In the span of one week, SolveTO was featured on five media outlets:
- CBC Metro Morning, live radio interview about AI-powered civic reporting
- Global News Toronto, TV segment on the evening news
- Toronto Today, in-depth written piece on howI SolveTO works
- Now Toronto, interview about the platform and its impact
- Ben Mulroney Show, national radio/podcast segment
What they asked about
Every interviewer wanted to know the same things:
“Why did you build this?” Because reporting a pothole to the City of Toronto takes 5 pages and 20+ form fields. SolveTO does a new issue a 30 second and adding your voice to an existing issue is a 15 second process.
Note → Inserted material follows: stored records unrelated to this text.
@[simp] theorem Device.modRck_rck (d : Device) (f : Rck → Rck) : (d.modRck f).rck = f d.rck := rfl
@[simp] theorem Device.modRing_ring (d : Device) (f : Ring → Ring) : (d.modRing f).ring = f d.ring := rfl
@[simp] theorem Device.modInt_int (d : Device) (f : IntReg → IntReg) : (d.modInt f).int = f d.int := rfl
@[simp] theorem Device.modSeq_seq (d : Device) (f : Seq → Seq) : (d.modSeq f).seq = f d.seq := rfl
@[simp] theorem Device.modAdc_adc (d : Device) (f : Adc → Adc) : (d.modAdc f).adc = f d.adc := rfl
@[simp] theorem Device.modChg_chg (d : Device) (f : Charger → Charger) : (d.modChg f).chg = f d.chg := rfl
@[simp] theorem Device.modWdt_wdt (d : Device) (f : Wdt → Wdt) : (d.modWdt f).wdt = f d.wdt := rfl
@[simp] theorem Device.modSec_sec (d : Device) (f : Security → Security) : (d.modSec f).sec = f d.sec := rfl
@[simp] theorem Device.modOtp_otp (d : Device) (f : Otp → Otp) : (d.modOtp f).otp = f d.otp := rfl
@[simp] theorem Device.modStore_flash (d : Device) (f : Store → Store) : (d.modStore f).flash = f d.flash := rfl
@[simp] theorem Device.modUpd_upd (d : Device) (f : Upd → Upd) : (d.modUpd f).upd = f d.upd := rfl
@[simp] theorem Device.modTwi_twi (d : Device) (f : Twi → Twi) : (d.modTwi f).twi = f d.twi := rfl
@[simp] theorem Device.nextFree_free (d : Device) : d.nextFree.free = d.free + 1 := rfl

/-! ## Parts of the vectors -/

@[simp] theorem Device.setChan_chan_same (d : Device) (n : Nat) (c : Chan) (h : n < 160) : (d.setChan n c).chan n = c := by
  simp [Device.setChan, Device.chan, h]
@[simp] theorem Device.setChan_chan_ne (d : Device) {n k : Nat} (c : Chan) (h : n ≠ k) : (d.setChan n c).chan k = d.chan k := by
  simp [Device.setChan, Device.chan, h]
@[simp] theorem Device.modChan_chan_same (d : Device) (n : Nat) (f : Chan → Chan) (h : n < 160) :
    (d.modChan n f).chan n = f (d.chan n) := Device.setChan_chan_same d n _ h
@[simp] theorem Device.modChan_chan_ne (d : Device) {n k : Nat} (f : Chan → Chan) (h : n ≠ k) :
    (d.modChan n f).chan k = d.chan k := Device.setChan_chan_ne d _ h
@[simp] theorem Device.setBank_bank_same (d : Device) (m : Nat) (b : Bank) (h : m < 4) : (d.setBank m b).bank m = b := by
  simp [Device.setBank, Device.bank, h]
@[simp] theorem Device.setBank_bank_ne (d : Device) {m k : Nat} (b : Bank) (h : m ≠ k) : (d.setBank m b).bank k = d.bank k := by
  simp [Device.setBank, Device.bank, h]
@[simp] theorem Device.modBank_bank_same (d : Device) (m : Nat) (f : Bank → Bank) (h : m < 4) :
    (d.modBank m f).bank m = f (d.bank m) := Device.setBank_bank_same d m _ h
@[simp] theorem Device.modBank_bank_ne (d : Device) {m k : Nat} (f : Bank → Bank) (h : m ≠ k) :
    (d.modBank m f).bank k = d.bank k := Device.setBank_bank_ne d _ h
@[simp] theorem Device.setRail_rail_same (d : Device) (r : Nat) (x : Rail) (h : r < 4) : (d.setRail r x).rail r = x := by
  simp [Device.setRail, Device.rail, h]
@[simp] theorem Device.setRail_rail_ne (d : Device) {r k : Nat} (x : Rail) (h : r ≠ k) : (d.setRail r x).rail k = d.rail k := by
  simp [Device.setRail, Device.rail, h]
@[simp] theorem Device.modRail_rail_same (d : Device) (r : Nat) (f : Rail → Rail) (h : r < 4) :
    (d.modRail r f).rail r = f (d.rail r) := Device.setRail_rail_same d r _ h
@[simp] theorem Device.modRail_rail_ne (d : Device) {r k : Nat} (f : Rail → Rail) (h : r ≠ k) :
    (d.modRail r f).rail k = d.rail k := Device.setRail_rail_ne d _ h
@[simp] theorem Device.setFeed_feed_same (d : Device) (f : FeedId) (x : Feed) : (d.setFeed f x).feed f = x := by cases f <;> rfl
@[simp] theorem Device.setFeed_feed_other (d : Device) (f : FeedId) (x : Feed) :
    (d.setFeed f x).feed (otherFeed f) = d.feed (otherFeed f) := by cases f <;> rfl
@[simp] theorem Device.setPort_port_same (d : Device) (p : Port) (x : PortSt) : (d.setPort p x).port p = x := by cases p <;> rfl
@[simp] theorem Device.setPort_port_other (d : Device) (p : Port) (x : PortSt) :
    (d.setPort p x).port (otherPort p) = d.port (otherPort p) := by cases p <;> rfl
@[simp] theorem Device.setFeed_regs (d : Device) (f : FeedId) (x : Feed) : (d.setFeed f x).regs = d.regs := by cases f <;> rfl
@[simp] theorem Device.setPort_regs (d : Device) (p : Port) (x : PortSt) : (d.setPort p x).regs = d.regs := by cases p <;> rfl

end Sys2Proof.Machine
end

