theorem svcOpen_badLength {s : State} (hp : s.dev.powered = true) (hserve : s.dev.coreServes = true)
    (tag kind : BitVec 8) (len : BitVec 32) (hkind : kind.toNat < 2) (htrial : s.dev.onTrial = false)
    (harmed : s.dev.flag UPD.STAT_ARMED = false) (hx : s.dev.xstate ≠ xVerifying)
    (hlen : lengthOk (kind.toNat == 1) len.toNat = false) : Completes (.svcOpen false tag kind len) s fun d =>
      d.rd UPD.RES = resSize ∧ d.xstate = s.dev.xstate ∧ d.flag UPD.STAT_UPD_REFUSED = true := by
  have h : s.dev.openTransfer kind.toNat len.toNat = s.dev.updRefused resSize := by
    unfold Device.openTransfer
    dsimp only
    rw [if_neg (Nat.not_le.2 hkind), if_neg (by simp [htrial, harmed, hx]), if_pos (by simp [hlen])]
  exact completes_answered hp hserve
    (f := fun d => respondWith (d.openTransfer kind.toNat len.toNat) false 0x10 tag) rfl rfl
    (fun _ _ h => h) (h ▸ s.dev.updRefused_result (code := resSize) (by decide))

theorem svcOpen_badState {s : State} (hp : s.dev.powered = true) (hserve : s.dev.coreServes = true)
    (tag kind : BitVec 8) (len : BitVec 32) (hkind : kind.toNat < 2)
    (hstate : s.dev.onTrial = true ∨ s.dev.flag UPD.STAT_ARMED = true ∨ s.dev.xstate = xVerifying) :
    Completes (.svcOpen false tag kind len) s fun d =>
      d.rd UPD.RES = resBadState ∧ d.xstate = s.dev.xstate ∧ d.flag UPD.STAT_UPD_REFUSED = true := by
  have h : s.dev.openTransfer kind.toNat len.toNat = s.dev.updRefused resBadState := by
    unfold Device.openTransfer
    dsimp only
    rw [if_neg (Nat.not_le.2 hkind), if_pos (by simpa [or_assoc] using hstate)]
  exact completes_answered hp hserve
    (f := fun d => respondWith (d.openTransfer kind.toNat len.toNat) false 0x10 tag) rfl rfl
    (fun _ _ h => h) (h ▸ s.dev.updRefused_result (code := resBadState) (by decide))

section
variable {s : State} (hp : s.dev.powered = true) (hserve : s.dev.coreServes = true) (tag : BitVec 8)
  (hx : s.dev.xstate = xReceiving)
include hp hserve hx

theorem svcClose_verifies (hall : s.dev.received = true) :
    Completes (.svcClose false tag) s fun d => d.xstate = xVerifying ∧ d.rd UPD.RES = resBusy := by
  have h : s.dev.closeTransfer = ((s.dev.setX xVerifying).wr UPD.RES resBusy, resOk) := by
    simp [Device.closeTransfer, hx, hall]
  refine completes_answered hp hserve (f := fun d => d.svcClose false tag) rfl rfl (fun _ _ h => h)
    (e := s.dev.closeTransfer.1) ?_
  rw [h]
  exact ⟨(Device.xstate_of_rd (Device.rd_wr_ne _ _ (by decide))).trans (s.dev.xstate_setX (by decide)),
    Device.rd_wr_same _ _ _⟩

theorem svcClose_incomplete (hall : s.dev.received = false) :
    Completes (.svcClose false tag) s fun d => d.xstate = xReceiving ∧ d.rd UPD.RES = resIncomplete := by
  have h : s.dev.closeTransfer = s.dev.res resIncomplete := by simp [Device.closeTransfer, hx, hall]
  refine completes_answered hp hserve (f := fun d => d.svcClose false tag) rfl rfl (fun _ _ h => h)
    (e := s.dev.closeTransfer.1) ?_
  rw [h]
  exact ⟨(Device.xstate_of_rd (Device.rd_wr_ne _ _ (by decide))).trans hx, Device.rd_wr_same _ _ _⟩

end

end Sys2Proof.Machine

namespace Sys2Proof.Machine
“How does the AI work?” You snap a photo. The AI analyzes it, identifies the issue type, estimates severity, and drafts a professional report. Then it goes directly to 311 and your ward councillor.
“What about the councillor scores?” This was the toughest question. I explained that SolveTO complements the city, it doesn’t compete with it. The scores are based on publicly available data and community reports. They help residents understand how responsive their representatives are.
The side-by-side video
I recorded a comparison video, reporting the same pothole through SolveTO (left) and through toronto.ca (right), side by side.
SolveTO: 2 taps, 30 seconds, report sent to 311 AND councillor.
Toronto.ca: 5 pages, 20+ fields, 3-5 minutes, report goes to 311 only.
That video resonated more than anything else I shared.
What I learned
Media coverage validates the idea, but it doesn’t build the product. The day after CBC, I was back writing code. The coverage brought attention. The product has to keep earning it.